== Your task ==
Out of the entries that follow, copy each line containing "Refusal".

[Stored data entries]
*** Begin section ***

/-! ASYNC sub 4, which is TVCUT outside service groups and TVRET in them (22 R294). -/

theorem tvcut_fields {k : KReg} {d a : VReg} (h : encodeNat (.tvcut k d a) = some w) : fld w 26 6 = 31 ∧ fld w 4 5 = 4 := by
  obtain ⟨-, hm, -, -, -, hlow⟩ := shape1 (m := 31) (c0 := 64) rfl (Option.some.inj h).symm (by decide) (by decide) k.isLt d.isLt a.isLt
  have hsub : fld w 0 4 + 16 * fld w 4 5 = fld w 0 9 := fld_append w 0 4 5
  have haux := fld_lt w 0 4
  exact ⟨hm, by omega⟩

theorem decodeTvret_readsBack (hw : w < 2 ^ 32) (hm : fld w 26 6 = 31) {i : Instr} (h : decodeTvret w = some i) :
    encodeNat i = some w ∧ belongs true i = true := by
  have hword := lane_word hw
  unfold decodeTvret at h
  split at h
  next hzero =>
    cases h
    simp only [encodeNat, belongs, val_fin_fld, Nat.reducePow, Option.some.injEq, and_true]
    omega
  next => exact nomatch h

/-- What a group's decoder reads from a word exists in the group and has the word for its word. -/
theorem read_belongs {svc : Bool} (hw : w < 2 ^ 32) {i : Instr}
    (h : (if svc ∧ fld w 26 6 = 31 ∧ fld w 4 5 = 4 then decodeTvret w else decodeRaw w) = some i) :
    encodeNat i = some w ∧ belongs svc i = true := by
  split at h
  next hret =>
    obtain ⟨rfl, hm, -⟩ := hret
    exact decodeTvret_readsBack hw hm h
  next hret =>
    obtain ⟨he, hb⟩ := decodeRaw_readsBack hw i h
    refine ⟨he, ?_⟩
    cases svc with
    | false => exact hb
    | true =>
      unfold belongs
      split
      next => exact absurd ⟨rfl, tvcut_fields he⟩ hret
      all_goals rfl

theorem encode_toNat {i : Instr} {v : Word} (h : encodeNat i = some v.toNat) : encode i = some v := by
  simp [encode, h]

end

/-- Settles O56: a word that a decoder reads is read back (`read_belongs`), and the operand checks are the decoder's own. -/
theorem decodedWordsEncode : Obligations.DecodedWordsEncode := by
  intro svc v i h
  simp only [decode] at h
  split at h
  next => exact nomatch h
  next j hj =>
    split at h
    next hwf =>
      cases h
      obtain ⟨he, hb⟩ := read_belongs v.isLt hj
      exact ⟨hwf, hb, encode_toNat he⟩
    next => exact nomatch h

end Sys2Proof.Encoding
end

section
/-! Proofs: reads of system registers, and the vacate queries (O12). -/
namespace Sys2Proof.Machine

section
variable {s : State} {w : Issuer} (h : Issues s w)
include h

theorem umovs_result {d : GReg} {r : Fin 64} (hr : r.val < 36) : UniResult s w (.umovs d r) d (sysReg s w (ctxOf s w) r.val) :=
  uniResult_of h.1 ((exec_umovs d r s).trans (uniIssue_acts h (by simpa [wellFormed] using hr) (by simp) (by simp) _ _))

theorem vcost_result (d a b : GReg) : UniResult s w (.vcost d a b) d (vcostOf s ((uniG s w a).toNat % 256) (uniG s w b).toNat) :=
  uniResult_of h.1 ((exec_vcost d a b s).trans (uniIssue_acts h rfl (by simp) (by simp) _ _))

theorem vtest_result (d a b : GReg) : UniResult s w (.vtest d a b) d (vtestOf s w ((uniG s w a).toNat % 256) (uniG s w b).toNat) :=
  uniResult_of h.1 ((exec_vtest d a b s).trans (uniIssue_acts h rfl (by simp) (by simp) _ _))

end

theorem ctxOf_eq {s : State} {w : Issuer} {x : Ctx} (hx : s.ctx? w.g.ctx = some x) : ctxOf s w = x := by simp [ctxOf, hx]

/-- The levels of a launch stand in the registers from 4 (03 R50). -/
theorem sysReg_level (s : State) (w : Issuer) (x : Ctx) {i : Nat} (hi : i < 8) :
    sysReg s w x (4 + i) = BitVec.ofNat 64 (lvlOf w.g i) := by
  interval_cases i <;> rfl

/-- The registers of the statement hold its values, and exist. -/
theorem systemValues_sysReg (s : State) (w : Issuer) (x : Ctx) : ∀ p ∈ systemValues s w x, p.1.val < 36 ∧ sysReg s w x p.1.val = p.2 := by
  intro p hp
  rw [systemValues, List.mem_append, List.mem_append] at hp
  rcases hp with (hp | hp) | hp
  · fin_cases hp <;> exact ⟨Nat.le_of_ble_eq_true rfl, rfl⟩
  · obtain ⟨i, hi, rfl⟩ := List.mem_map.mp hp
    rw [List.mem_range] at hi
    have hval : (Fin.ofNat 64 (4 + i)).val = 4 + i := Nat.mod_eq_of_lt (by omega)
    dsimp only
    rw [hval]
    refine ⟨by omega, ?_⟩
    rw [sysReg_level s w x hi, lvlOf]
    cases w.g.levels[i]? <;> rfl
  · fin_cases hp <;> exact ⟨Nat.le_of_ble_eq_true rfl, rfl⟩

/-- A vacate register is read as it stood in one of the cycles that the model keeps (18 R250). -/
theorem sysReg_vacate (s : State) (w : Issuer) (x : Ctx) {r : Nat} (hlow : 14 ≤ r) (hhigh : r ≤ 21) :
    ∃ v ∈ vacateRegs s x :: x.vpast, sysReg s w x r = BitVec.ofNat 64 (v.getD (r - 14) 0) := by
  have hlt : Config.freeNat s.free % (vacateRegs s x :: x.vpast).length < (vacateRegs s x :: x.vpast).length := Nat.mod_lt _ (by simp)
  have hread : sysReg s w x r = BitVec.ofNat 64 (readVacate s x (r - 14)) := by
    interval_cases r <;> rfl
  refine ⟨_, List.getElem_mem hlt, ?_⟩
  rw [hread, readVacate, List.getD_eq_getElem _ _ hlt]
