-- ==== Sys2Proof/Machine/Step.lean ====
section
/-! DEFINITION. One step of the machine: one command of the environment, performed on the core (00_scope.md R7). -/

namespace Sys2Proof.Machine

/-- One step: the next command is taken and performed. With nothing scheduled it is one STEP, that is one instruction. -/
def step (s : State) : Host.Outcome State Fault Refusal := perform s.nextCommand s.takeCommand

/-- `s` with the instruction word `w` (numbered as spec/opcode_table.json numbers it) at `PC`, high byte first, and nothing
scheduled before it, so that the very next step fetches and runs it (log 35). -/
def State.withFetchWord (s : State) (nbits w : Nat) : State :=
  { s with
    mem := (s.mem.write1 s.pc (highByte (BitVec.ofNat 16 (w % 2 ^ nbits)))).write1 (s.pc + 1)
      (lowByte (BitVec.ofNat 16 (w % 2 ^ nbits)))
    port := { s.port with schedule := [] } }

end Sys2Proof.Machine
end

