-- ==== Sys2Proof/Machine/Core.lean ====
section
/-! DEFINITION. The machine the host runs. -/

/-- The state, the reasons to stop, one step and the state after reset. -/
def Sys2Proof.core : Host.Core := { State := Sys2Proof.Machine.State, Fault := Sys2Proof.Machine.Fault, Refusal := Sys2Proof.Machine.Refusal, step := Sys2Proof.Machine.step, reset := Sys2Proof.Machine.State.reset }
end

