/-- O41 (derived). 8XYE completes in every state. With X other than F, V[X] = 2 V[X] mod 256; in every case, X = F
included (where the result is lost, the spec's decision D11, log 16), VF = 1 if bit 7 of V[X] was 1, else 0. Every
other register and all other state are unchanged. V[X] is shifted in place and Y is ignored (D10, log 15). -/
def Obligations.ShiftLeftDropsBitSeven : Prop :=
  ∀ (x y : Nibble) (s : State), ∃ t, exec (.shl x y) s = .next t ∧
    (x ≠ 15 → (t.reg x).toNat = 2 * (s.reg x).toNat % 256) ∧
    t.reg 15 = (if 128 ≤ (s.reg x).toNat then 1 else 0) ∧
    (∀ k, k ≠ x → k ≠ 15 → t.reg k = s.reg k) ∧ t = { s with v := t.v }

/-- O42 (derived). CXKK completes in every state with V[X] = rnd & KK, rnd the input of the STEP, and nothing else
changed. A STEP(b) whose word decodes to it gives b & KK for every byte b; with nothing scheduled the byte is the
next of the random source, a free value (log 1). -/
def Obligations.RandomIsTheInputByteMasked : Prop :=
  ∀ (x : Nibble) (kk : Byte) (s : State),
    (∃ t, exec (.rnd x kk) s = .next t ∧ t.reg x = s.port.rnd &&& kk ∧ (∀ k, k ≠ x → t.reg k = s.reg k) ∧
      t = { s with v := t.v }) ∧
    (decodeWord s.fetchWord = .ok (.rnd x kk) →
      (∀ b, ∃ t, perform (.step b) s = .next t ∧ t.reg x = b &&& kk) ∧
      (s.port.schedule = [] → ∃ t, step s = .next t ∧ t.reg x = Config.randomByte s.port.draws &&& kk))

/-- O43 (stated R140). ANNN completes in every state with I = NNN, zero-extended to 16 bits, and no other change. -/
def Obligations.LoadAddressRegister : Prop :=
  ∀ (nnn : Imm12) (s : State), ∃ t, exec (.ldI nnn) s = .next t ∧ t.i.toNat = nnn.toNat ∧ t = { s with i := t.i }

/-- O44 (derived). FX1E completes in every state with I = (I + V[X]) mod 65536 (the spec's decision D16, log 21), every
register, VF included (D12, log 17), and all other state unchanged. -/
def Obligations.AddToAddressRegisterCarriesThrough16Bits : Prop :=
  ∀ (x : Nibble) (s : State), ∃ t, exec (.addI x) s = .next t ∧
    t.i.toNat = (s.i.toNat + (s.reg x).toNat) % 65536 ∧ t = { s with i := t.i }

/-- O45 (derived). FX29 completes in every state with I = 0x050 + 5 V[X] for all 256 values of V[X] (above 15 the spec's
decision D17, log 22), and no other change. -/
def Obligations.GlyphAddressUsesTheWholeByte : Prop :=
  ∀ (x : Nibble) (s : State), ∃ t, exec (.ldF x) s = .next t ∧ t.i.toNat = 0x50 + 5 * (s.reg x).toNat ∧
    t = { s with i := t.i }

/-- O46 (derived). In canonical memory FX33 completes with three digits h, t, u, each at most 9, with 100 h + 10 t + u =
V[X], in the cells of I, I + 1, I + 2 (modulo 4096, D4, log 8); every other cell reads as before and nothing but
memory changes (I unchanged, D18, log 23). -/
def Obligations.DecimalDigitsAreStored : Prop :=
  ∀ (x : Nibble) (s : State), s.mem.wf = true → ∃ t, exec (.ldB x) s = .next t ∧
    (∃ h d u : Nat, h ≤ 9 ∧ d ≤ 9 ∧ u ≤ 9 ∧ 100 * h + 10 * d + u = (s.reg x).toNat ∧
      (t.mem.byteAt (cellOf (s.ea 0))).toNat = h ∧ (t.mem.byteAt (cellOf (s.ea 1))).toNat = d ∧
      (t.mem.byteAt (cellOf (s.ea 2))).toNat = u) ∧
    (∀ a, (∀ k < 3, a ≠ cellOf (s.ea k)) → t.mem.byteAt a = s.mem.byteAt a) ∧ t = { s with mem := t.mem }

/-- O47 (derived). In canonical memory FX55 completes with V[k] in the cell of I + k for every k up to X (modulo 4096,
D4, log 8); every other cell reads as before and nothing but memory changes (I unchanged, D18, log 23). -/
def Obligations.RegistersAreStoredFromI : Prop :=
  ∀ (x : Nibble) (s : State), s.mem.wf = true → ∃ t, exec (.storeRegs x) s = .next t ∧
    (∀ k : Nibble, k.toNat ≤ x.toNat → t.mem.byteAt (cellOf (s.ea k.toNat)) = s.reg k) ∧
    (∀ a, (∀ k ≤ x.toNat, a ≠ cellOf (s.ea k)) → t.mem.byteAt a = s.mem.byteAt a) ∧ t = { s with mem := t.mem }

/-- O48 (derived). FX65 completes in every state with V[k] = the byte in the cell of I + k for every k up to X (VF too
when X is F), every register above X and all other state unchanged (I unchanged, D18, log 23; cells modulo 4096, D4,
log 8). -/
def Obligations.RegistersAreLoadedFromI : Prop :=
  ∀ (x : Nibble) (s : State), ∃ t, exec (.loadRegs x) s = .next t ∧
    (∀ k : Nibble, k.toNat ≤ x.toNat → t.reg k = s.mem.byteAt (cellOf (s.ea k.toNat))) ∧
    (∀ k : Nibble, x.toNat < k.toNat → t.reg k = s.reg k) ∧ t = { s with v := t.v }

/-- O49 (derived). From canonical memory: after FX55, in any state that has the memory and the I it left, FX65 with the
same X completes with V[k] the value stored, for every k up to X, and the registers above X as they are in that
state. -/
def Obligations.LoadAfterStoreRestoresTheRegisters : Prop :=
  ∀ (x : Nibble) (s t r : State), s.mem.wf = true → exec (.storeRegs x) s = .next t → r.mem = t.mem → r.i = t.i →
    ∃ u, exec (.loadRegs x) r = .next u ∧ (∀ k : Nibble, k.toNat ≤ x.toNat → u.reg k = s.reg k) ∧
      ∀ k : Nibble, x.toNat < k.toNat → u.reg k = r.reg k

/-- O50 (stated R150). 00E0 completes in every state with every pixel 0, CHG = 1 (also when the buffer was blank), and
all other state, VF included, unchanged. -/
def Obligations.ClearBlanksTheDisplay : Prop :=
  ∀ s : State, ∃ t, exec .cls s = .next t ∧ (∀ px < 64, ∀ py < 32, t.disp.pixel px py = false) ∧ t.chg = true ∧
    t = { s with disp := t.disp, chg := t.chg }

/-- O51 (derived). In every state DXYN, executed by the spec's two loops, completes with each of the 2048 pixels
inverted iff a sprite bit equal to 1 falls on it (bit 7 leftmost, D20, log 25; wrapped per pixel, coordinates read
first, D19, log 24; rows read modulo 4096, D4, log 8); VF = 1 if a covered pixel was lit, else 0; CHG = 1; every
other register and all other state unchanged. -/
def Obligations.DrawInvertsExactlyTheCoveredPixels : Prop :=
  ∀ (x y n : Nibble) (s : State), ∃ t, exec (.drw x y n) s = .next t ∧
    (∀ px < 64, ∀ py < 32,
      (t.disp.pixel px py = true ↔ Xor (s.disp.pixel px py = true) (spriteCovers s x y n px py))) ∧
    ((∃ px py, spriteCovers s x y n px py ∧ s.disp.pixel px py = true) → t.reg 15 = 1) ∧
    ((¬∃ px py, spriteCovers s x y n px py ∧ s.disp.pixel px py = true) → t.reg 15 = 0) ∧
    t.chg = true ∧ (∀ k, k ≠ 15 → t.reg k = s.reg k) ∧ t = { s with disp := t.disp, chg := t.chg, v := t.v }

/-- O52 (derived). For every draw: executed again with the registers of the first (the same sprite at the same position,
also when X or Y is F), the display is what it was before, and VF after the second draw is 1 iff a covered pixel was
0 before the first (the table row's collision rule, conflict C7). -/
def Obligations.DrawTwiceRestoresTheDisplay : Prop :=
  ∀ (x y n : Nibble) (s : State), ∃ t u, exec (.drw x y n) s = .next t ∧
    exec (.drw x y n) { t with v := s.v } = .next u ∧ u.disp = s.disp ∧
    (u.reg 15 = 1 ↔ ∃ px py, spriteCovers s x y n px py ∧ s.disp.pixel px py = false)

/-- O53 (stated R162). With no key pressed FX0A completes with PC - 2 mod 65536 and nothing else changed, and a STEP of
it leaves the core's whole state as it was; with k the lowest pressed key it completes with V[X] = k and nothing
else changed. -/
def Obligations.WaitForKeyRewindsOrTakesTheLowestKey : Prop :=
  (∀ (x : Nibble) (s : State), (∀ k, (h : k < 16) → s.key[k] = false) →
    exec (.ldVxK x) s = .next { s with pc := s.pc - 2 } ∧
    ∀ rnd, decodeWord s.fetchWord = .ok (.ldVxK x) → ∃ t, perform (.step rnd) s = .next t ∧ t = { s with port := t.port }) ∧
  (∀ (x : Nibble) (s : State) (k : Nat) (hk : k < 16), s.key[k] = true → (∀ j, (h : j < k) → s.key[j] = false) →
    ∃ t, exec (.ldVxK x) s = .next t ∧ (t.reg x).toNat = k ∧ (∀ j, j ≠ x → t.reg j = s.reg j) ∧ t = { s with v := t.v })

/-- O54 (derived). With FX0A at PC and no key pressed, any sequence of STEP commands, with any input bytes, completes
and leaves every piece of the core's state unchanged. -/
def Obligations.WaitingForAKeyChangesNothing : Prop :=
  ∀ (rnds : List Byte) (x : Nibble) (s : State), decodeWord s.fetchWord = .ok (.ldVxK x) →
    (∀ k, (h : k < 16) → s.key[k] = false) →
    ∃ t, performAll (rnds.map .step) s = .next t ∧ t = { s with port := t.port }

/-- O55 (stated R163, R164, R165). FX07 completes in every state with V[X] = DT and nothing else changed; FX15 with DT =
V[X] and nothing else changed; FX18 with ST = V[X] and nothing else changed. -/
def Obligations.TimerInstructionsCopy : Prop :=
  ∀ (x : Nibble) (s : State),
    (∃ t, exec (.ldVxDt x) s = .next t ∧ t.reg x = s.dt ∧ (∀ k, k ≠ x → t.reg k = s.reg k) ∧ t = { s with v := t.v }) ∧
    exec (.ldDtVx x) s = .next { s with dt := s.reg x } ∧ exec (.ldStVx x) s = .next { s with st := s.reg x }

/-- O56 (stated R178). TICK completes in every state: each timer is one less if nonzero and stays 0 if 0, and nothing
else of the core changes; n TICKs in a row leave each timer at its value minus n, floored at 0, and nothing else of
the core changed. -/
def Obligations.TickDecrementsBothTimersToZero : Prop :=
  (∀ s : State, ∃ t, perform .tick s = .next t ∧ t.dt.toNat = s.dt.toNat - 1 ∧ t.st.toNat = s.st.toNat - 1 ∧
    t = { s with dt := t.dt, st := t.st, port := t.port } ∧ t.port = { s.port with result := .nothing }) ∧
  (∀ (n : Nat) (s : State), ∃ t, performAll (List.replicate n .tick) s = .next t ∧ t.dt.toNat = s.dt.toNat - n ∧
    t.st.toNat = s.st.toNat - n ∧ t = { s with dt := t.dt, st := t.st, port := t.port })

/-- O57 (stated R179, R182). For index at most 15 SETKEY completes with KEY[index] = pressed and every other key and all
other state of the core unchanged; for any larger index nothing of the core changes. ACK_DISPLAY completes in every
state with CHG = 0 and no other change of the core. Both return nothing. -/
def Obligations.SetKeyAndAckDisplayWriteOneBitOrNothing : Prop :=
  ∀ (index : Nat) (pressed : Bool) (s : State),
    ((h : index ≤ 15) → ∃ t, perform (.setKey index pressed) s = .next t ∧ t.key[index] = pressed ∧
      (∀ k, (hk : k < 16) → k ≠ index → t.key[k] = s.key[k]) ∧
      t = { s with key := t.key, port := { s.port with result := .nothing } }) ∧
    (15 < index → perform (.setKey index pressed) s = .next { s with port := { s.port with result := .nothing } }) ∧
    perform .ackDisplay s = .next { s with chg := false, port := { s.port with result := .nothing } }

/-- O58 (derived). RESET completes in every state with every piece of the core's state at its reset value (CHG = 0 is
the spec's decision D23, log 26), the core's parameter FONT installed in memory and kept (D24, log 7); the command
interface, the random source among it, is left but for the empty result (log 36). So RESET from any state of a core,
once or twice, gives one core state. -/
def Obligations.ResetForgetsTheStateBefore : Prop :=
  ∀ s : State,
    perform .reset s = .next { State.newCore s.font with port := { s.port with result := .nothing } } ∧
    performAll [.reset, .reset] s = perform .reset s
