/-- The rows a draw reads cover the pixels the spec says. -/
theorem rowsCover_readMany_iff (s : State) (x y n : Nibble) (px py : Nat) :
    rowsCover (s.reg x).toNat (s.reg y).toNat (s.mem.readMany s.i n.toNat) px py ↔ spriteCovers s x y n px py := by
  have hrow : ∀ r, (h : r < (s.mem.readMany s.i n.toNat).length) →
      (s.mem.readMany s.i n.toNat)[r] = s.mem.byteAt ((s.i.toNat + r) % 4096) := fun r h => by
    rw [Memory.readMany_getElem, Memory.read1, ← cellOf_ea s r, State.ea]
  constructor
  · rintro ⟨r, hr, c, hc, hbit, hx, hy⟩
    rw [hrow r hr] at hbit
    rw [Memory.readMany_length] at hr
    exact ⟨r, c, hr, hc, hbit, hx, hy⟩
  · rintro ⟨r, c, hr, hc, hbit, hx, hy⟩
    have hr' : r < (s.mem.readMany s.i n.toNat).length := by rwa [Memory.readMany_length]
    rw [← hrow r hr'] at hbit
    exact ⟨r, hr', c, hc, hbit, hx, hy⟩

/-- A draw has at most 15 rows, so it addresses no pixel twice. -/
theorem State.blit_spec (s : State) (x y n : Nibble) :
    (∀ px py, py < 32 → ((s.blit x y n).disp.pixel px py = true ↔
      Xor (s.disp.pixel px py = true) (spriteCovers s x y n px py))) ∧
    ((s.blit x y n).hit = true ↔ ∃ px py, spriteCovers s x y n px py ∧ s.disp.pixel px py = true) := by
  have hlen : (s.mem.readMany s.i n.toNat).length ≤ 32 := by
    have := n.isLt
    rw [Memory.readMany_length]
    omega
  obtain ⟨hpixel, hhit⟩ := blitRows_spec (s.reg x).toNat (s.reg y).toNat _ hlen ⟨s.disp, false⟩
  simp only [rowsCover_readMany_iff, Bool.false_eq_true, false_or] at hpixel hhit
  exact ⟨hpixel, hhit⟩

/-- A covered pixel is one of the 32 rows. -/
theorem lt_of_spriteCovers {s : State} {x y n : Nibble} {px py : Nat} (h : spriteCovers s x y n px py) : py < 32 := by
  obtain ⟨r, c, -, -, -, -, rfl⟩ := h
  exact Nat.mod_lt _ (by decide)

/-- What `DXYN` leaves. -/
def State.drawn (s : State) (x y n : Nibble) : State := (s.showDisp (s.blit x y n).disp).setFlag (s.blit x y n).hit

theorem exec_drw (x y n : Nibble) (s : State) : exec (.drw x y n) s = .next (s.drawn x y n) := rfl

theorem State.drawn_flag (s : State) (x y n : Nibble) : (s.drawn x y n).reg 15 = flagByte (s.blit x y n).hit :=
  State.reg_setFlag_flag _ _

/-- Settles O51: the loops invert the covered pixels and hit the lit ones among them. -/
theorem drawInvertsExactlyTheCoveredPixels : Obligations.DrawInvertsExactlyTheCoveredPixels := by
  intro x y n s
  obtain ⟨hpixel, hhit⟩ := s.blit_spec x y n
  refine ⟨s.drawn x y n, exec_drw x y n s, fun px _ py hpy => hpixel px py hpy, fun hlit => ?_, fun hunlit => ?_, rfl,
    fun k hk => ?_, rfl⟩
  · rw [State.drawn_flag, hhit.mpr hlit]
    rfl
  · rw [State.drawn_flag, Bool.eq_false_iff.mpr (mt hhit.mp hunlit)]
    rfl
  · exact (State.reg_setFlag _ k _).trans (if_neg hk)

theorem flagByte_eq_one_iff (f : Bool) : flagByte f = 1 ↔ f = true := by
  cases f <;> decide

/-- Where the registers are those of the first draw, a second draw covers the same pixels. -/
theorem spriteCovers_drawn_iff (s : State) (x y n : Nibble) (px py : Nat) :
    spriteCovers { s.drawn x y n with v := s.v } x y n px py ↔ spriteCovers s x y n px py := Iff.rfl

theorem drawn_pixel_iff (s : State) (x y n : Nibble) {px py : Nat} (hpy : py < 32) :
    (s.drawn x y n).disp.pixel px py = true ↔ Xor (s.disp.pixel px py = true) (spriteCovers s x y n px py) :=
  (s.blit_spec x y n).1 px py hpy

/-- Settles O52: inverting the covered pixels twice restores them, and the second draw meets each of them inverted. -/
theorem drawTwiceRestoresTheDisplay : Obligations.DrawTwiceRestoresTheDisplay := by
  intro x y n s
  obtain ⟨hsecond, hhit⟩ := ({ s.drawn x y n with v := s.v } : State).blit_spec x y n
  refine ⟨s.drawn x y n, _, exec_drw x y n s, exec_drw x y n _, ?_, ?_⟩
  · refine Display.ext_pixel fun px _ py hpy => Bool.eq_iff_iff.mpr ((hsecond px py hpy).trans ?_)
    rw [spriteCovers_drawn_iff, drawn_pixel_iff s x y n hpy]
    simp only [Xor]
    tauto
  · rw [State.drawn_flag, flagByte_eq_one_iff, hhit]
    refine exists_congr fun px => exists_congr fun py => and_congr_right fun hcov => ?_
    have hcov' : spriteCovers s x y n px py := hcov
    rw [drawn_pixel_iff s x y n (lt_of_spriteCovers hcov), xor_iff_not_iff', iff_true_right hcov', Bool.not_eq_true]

*** End section ***

== Solved exercise ==
def step (s : State) : Host.Outcome State Fault Refusal := perform s.nextCommand s.takeCommand
def Sys2Proof.core : Host.Core := { State := Sys2Proof.Machine.State, Fault := Sys2Proof.Machine.Fault, Refusal := Sys2Proof.Machine.Refusal, step := Sys2Proof.Machine.step, reset := Sys2Proof.Machine.State.reset }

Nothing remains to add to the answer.